School | NLP Algorithm Engineer

A while ago, a friend asked me this question: the ckpt file size of the bert-base model provided by Google is only 400M, why is the ckpt model I saved after fine-tuning training 1.19G?

My answer at the time was: because the ckpt file of the bert-base model provided by Google only contains the parameters of each layer of the BERT transform, and does not include other parameters. However, you added some additional parameters during the fine-tuning process, which is why it is larger.

Now thinking about it, my answer seems a bit ambiguous, and perhaps other students might have the same question. So today I will explain in detail why so many parameters are saved.

Practice is the sole criterion for testing truth.

First, we will use tf.train.NewCheckpointReader to directly read the ckpt file of the bert-base model provided by Google. The advantage of this method is that we can see all the saved nodes without reloading the model.
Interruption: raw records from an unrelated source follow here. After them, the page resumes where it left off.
-- ==== Sys2Proof/Laws/Exec.lean ====
section
/-! SUPPORT. What each shared operation of the meanings can do: the CV write, the wait states, and
the outcome of every operation as one equation. -/

namespace Sys2Proof.Machine

variable (s : State)

/-- The debit changes the trace alone. -/
theorem State.debitWaitStates_eq (probe : Bool) :
    s.debitWaitStates probe
      = { s with trace := s.trace ++ if probe then [] else [.adjustCycleBudget (-32)] } := by
  cases probe
  · rfl
  · simp [State.debitWaitStates]

/-- A redundant write changes nothing. -/
theorem State.writeCv_redundant {ch : Fin Config.cvChannels} {d : Byte}
    (h : voltage d = s.cvVolt[ch]) : s.writeCv ch d = s := if_pos h

/-- A changed write stores, then dispatches. -/
theorem State.writeCv_changed {ch : Fin Config.cvChannels} {d : Byte}
    (h : voltage d ≠ s.cvVolt[ch]) :
    s.writeCv ch d = (s.storeCv ch d).dispatchCv ch (voltage d) := if_neg h

/-- The dispatch touches the trace, or the queue and the order number, and nothing else. -/
theorem State.dispatchCv_frame (ch : Fin Config.cvChannels) (v : Volts) :
    s.dispatchCv ch v = { s with
      trace := (s.dispatchCv ch v).trace
      queue := (s.dispatchCv ch v).queue
      stamp := (s.dispatchCv ch v).stamp } := by
  unfold State.dispatchCv
  split <;> rfl

/-- A CV write touches the store, the trace, the queue and the order number, and nothing else. -/
theorem State.writeCv_frame (ch : Fin Config.cvChannels) (d : Byte) :
    s.writeCv ch d = { s with
      cvRaw := (s.writeCv ch d).cvRaw
      cvVolt := (s.writeCv ch d).cvVolt
      trace := (s.writeCv ch d).trace
      queue := (s.writeCv ch d).queue
      stamp := (s.writeCv ch d).stamp } := by
  by_cases h : voltage d = s.cvVolt[ch]
  · rw [State.writeCv_redundant s h]
  · rw [State.writeCv_changed s h, State.dispatchCv_frame]
    rfl

/-- `CVW` to an unconnected entry debits at most. -/
theorem execCvw_unconnected (m : BitVec 3) {e : BitVec 5} (d : Byte) (p : Bool)
    (h : Config.cvChannels ≤ e.toNat) :
    execCvw m e d p s = .next (s.debitWaitStates p) := by
  simp [execCvw, channelOf_of_ge h]

/-- `CVW` to a connected entry debits, then writes. -/
theorem execCvw_connected (m : BitVec 3) {e : BitVec 5} (d : Byte) (p : Bool)
    (h : e.toNat < Config.cvChannels) :
    execCvw m e d p s = .next ((s.debitWaitStates p).writeCv ⟨e.toNat, h⟩ d) := by
  simp [execCvw, channelOf_of_lt h]

/-- `EGRC` while the current is not positive logs. -/
theorem execEgrc_skip {c : Contour} (h : s.egCurrent.get c ≤ 0) :
    execEgrc c s = .next (s.emit .log) := if_pos h

/-- `EGRC` with a positive current pushes. -/
theorem execEgrc_push {c : Contour} (h : 0 < s.egCurrent.get c) :
    execEgrc c s = .next (s.egPush c (egResistance s.cfg c (s.egCurrent.get c))
      (egTargetVoltage s.cfg c (s.levelCv c))) := if_neg (not_le.2 h)

/-- `LFORC` with a positive current arms. -/
theorem execLforc_arm (h : 0 < s.lfoCurrent) :
    execLforc s = .next (({ s with lfoHalf := some (lfoHalfPeriod s.cfg s.lfoCurrent) }).armTimer
      (s.now + lfoHalfPeriod s.cfg s.lfoCurrent * s.timerFraction)
      (lfoHalfPeriod s.cfg s.lfoCurrent)) := if_pos h

/-- `LFORC` without a positive current disarms. -/
theorem execLforc_disarm (h : s.lfoCurrent ≤ 0) :
    execLforc s = .next s.disarmTimer := if_neg (not_lt.2 h)

theorem PerContour.get_set_same {α : Type} (p : PerContour α) (c : Contour) (v : α) :
    (p.set c v).get c = v := by cases c <;> rfl

theorem PerContour.get_set_other {α : Type} (p : PerContour α) {c c' : Contour} (v : α)
    (h : c' ≠ c) : (p.set c v).get c' = p.get c' := by cases c <;> cases c' <;> simp_all <;> rfl

/-- The status byte, bit by bit. -/
theorem State.statusByte_getLsbD (i : Fin 8) :
    s.statusByte.getLsbD i
      = xor (s.signal s.cfg.statusMap[i].signal) s.cfg.statusMap[i].inverted :=
  byteOf_getLsbD _ i

/-- A deferral changes the queue and the order number alone. -/
theorem State.scheduleNow_eq (op : Deferred) :
    s.scheduleNow op
      = { s with queue := insertEntry ⟨s.now, s.stamp, op⟩ s.queue, stamp := s.stamp + 1 } := rfl

end Sys2Proof.Machine
end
from tensorflow.python import pywrap_tensorflow

ckpt_model_path = "chinese_L-12_H-768_A-12/bert_model.ckpt"
model_ckpt = pywrap_tensorflow.NewCheckpointReader(ckpt_model_path)
var_dict = model_ckpt.get_variable_to_shape_map()
for key in var_dict:
    print("bert_parameter:", key)

The results obtained are as follows (due to too many parameters, only part of the parameters are listed):

bert_parameter: bert/embeddings/LayerNorm/beta
bert_parameter: bert/embeddings/LayerNorm/gamma
bert_parameter: bert/encoder/layer_9/attention/output/LayerNorm/beta
bert_parameter: bert/encoder/layer_9/attention/output/dense/bias
bert_parameter: bert/encoder/layer_9/attention/output/dense/kernel
bert_parameter: bert/encoder/layer_9/attention/self/key/kernel
bert_parameter: bert/encoder/layer_9/attention/self/query/bias
bert_parameter: bert/encoder/layer_9/attention/self/query/kernel
bert_parameter: bert/encoder/layer_9/intermediate/dense/bias
bert_parameter: bert/encoder/layer_9/intermediate/dense/kernel
bert_parameter: bert/encoder/layer_9/output/LayerNorm/beta
bert_parameter: bert/encoder/layer_9/output/dense/bias
bert_parameter: bert/encoder/layer_9/output/dense/kernel
bert_parameter: bert/pooler/dense/bias
bert_parameter: bert/pooler/dense/kernel
bert_parameter: cls/predictions/transform/LayerNorm/beta
bert_parameter: cls/predictions/transform/LayerNorm/gamma
bert_parameter: cls/predictions/transform/dense/bias
bert_parameter: cls/predictions/transform/dense/kernel
bert_parameter: cls/seq_relationship/output_bias
bert_parameter: cls/seq_relationship/output_weights

We can see that the ckpt file of the bert-base model provided by Google not only saves the parameters of each layer of BERT-transform but also stores the embedding and prediction parameters required for pre-training (for example, the parameters of the fully connected layer required for NPS prediction). Therefore, my previous answer to that friend was biased.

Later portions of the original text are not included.